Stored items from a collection

=====

/-- Settles O16: the verdict is Allow, and the value read is the register bit by bit. -/
theorem mrsCompletes : Obligations.MrsCompletes := by
  intro t s hete hallow
  have hx := exec_mrs_allow (t := t) (State.verdict_allow_iff.mpr ⟨hete, hallow⟩)
  have frame := exec_mrs_frame hx rfl
  refine ⟨_, hx, fun ht i => ?bits, fun ht => ?zero, frame.other, rfl, rfl, rfl, rfl, rfl, rfl, rfl, rfl, rfl, rfl⟩
  case bits =>
    rw [frame.value ht]
    exact bitRead_readValue _ _ _ i
  case zero =>
    subst ht
    rw [State.writeX_zero, State.finish_x, State.drawn_x]

/-- Settles O17: the verdict is Allow, and the cells are those of `WriteValue`. -/
theorem msrCompletes : Obligations.MsrCompletes := by
  intro t s hete hallow hidle
  have hx := exec_msr_idle (t := t) (State.verdict_allow_iff.mpr ⟨hete, hallow⟩) hidle
  refine ⟨_, hx, ?_⟩
  rw [(exec_msr_frame hx rfl).cells]
  refine ⟨fun i hs => ?unstored, fun i hs ⟨h13, h14⟩ => ?stored, fun hr => ?spoiled, fun i hs hr => ?allStored,
    rfl, rfl, rfl, rfl, rfl, rfl, rfl, rfl, rfl, rfl⟩
  case unstored => exact writeValue_unstored _ _ i.isLt hs
  case stored => exact writeValue_stores _ i.isLt hs fun e => (e.elim (h13 <| Fin.ext ·) (h14 <| Fin.ext ·)).elim
  case spoiled => exact ⟨writeValue_spoils _ _ (.inl rfl) hr, writeValue_spoils _ _ (.inr rfl) hr⟩
  case allStored => exact writeValue_stores _ i.isLt hs fun _ => hr

/-- Settles O18: no fault, and the one refusal with its conditions. -/
theorem onlyWritesWhileNotIdleAreRefused : Obligations.OnlyWritesWhileNotIdleAreRefused := by
  intro i s
  refine ⟨exec_ne_fault, fun r => ?_⟩
  rw [exec_refused_iff, State.verdict_allow_iff]
  constructor
  · rintro ⟨hr, hk, ⟨hete, hallow⟩, hidle⟩
    exact ⟨hr, hk, hete, hk ▸ hallow, hidle⟩
  · rintro ⟨hr, hk, hete, hallow, hidle⟩
    exact ⟨hr, hk, ⟨hete, hk ▸ hallow⟩, hidle⟩

/-- Settles O42: of the steps only an `MRS` that completes and the turn of an instruction outside the spec write X. -/
theorem onlyReadersChangeX : Obligations.OnlyReadersChangeX := by
  intro s u t h hc
  have ht := ne_zero_register_of_readX_ne hc
  cases step_next_cases h with
  | pe w ws us i hm hp hdec hx =>
    obtain ⟨rfl, hv, hd⟩ := exec_changes_readX hx hc
    obtain ⟨hete, hallow⟩ := State.verdict_allow_iff.mp hv
    exact .inl ⟨w, ws, hp, hdec, hm.first, ht, hete, hallow, hd⟩
  | setX t' v us hturn hn =>
    by_cases he : t = t'
    · exact .inr ⟨v, us, he ▸ hturn, ht⟩
    · subst hn
      exact absurd (State.readX_writeX_other _ v he) hc
  | extRead | extWrite | traceUnitReset | traceRead | inputs | load =>
    subst u; exact absurd (State.readX_congr (by rfl) t) hc

/-- Settles O11: without FEAT_ETE the verdict is Undefined under every input. -/
theorem absentRegisterIsUndefined : Obligations.AbsentRegisterIsUndefined :=
  fun _ _ h _ => endsWith_undefined_iff_verdict.mpr (State.verdict_absent h)

/-- Settles O13: at EL0 the verdict is Undefined, and that fault's frame is the rest. -/
theorem el0NeverCompletes : Obligations.EL0NeverCompletes := by
  intro i s h
  have frame := s.takeUndefined_frame
  exact ⟨_, exec_undefined (State.verdict_el0 h), frame.outcome, frame.cells, frame.x, frame.program⟩

end Sys2Proof.Machine

/-! Proofs of the statements of 41_external_access.md: when an external access is refused, what an admitted one leaves,
and what an external write keeps. First the three answers of an external turn, then the cells that a write keeps. -/

namespace Sys2Proof.Machine

open Sys2Proof

/-! ### The turns of the external debugger -/

section ExternalTurns

variable {s : State} {a : ExtAccess} {us : List Turn}

/-- An absent register or an access that is not allowed is refused whatever its shape (41_external_access.md R79). -/
theorem extRefusal_of_absent_or_not_ok {p : Params} (h : p.featETE = false ∨ a.ok = false) :
    extRefusal p a = some .extAccess := by
  rw [extRefusal, if_pos]
  simpa using h

/-- An allowed access of any other shape is refused for its shape (20_memory.md R52). -/
theorem extRefusal_of_other_shape {p : Params} (hete : p.featETE = true) (hok : a.ok = true)
    (h : a.bits ≠ 32 ∨ a.addr ≠ extAddress p) : extRefusal p a = some .extShape := by
  have hshape : extShapeOk p a = false := by simpa [extShapeOk, Classical.or_iff_not_imp_left] using h.symm
  simp [extRefusal, hete, hok, hshape]

/-- A read and a write that are not admitted are refused for the same reason. -/
theorem step_ext_refused {v : BitVec 32} {u : Turn} {r : Refusal} (ht : s.turns = u :: us)
    (hu : u = .extRead a ∨ u = .extWrite a v) (hr : extRefusal s.params a = some r) : step s = .refused r := by
  rw [step_turn ht]
  obtain rfl | rfl := hu
  · simp only [runTurn, State.extRead, hr]
  · simp only [runTurn, State.extWrite, hr]

/-- An admitted read, whether or not the trace unit is Idle (41_external_access.md R80). -/
theorem step_extRead_admitted (ht : s.turns = .extRead a :: us) (ha : extRefusal s.params a = none) :
    step s = .next { s with
      turns := us, extData := some (s.trcValue.setWidth 32), draws := s.draws + 1 } := by
  rw [step_turn ht]
  simp only [runTurn, State.extRead, ha, State.drawn, State.trcValue]

/-- An admitted write is done while the trace unit is Idle and refused otherwise (41_external_access.md R81, R82). -/
theorem step_extWrite_admitted {v : BitVec 32} (ht : s.turns = .extWrite a v :: us)
    (ha : extRefusal s.params a = none) :
    step s = if s.inputs.idle then .next { s with turns := us, cells := writeValue32 s.params s.cells v }
      else .refused .writeNotIdle := by
  rw [step_turn ht]
  simp only [runTurn, State.extWrite, ha, State.setCells]

end ExternalTurns

/-! ### The cells after an external write -/

section ExternalWrite

variable {p : Params} {v : BitVec 32}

=====

• _EXERCISE_
Every line from the line containing "case bits =>" through the line containing "case allStored =>" in the records above must be retyped exactly. Leave out the rest.

• _EXERCISE SOLUTION_
  case bits =>
    rw [frame.value ht]
    exact bitRead_readValue _ _ _ i
  case zero =>
    subst ht
    rw [State.writeX_zero, State.finish_x, State.drawn_x]

/-- Settles O17: the verdict is Allow, and the cells are those of `WriteValue`. -/
theorem msrCompletes : Obligations.MsrCompletes := by
  intro t s hete hallow hidle
  have hx := exec_msr_idle (t := t) (State.verdict_allow_iff.mpr ⟨hete, hallow⟩) hidle
  refine ⟨_, hx, ?_⟩
  rw [(exec_msr_frame hx rfl).cells]
  refine ⟨fun i hs => ?unstored, fun i hs ⟨h13, h14⟩ => ?stored, fun hr => ?spoiled, fun i hs hr => ?allStored,
    rfl, rfl, rfl, rfl, rfl, rfl, rfl, rfl, rfl, rfl⟩
  case unstored => exact writeValue_unstored _ _ i.isLt hs
  case stored => exact writeValue_stores _ i.isLt hs fun e => (e.elim (h13 <| Fin.ext ·) (h14 <| Fin.ext ·)).elim
  case spoiled => exact ⟨writeValue_spoils _ _ (.inl rfl) hr, writeValue_spoils _ _ (.inr rfl) hr⟩
  case allStored => exact writeValue_stores _ i.isLt hs fun _ => hr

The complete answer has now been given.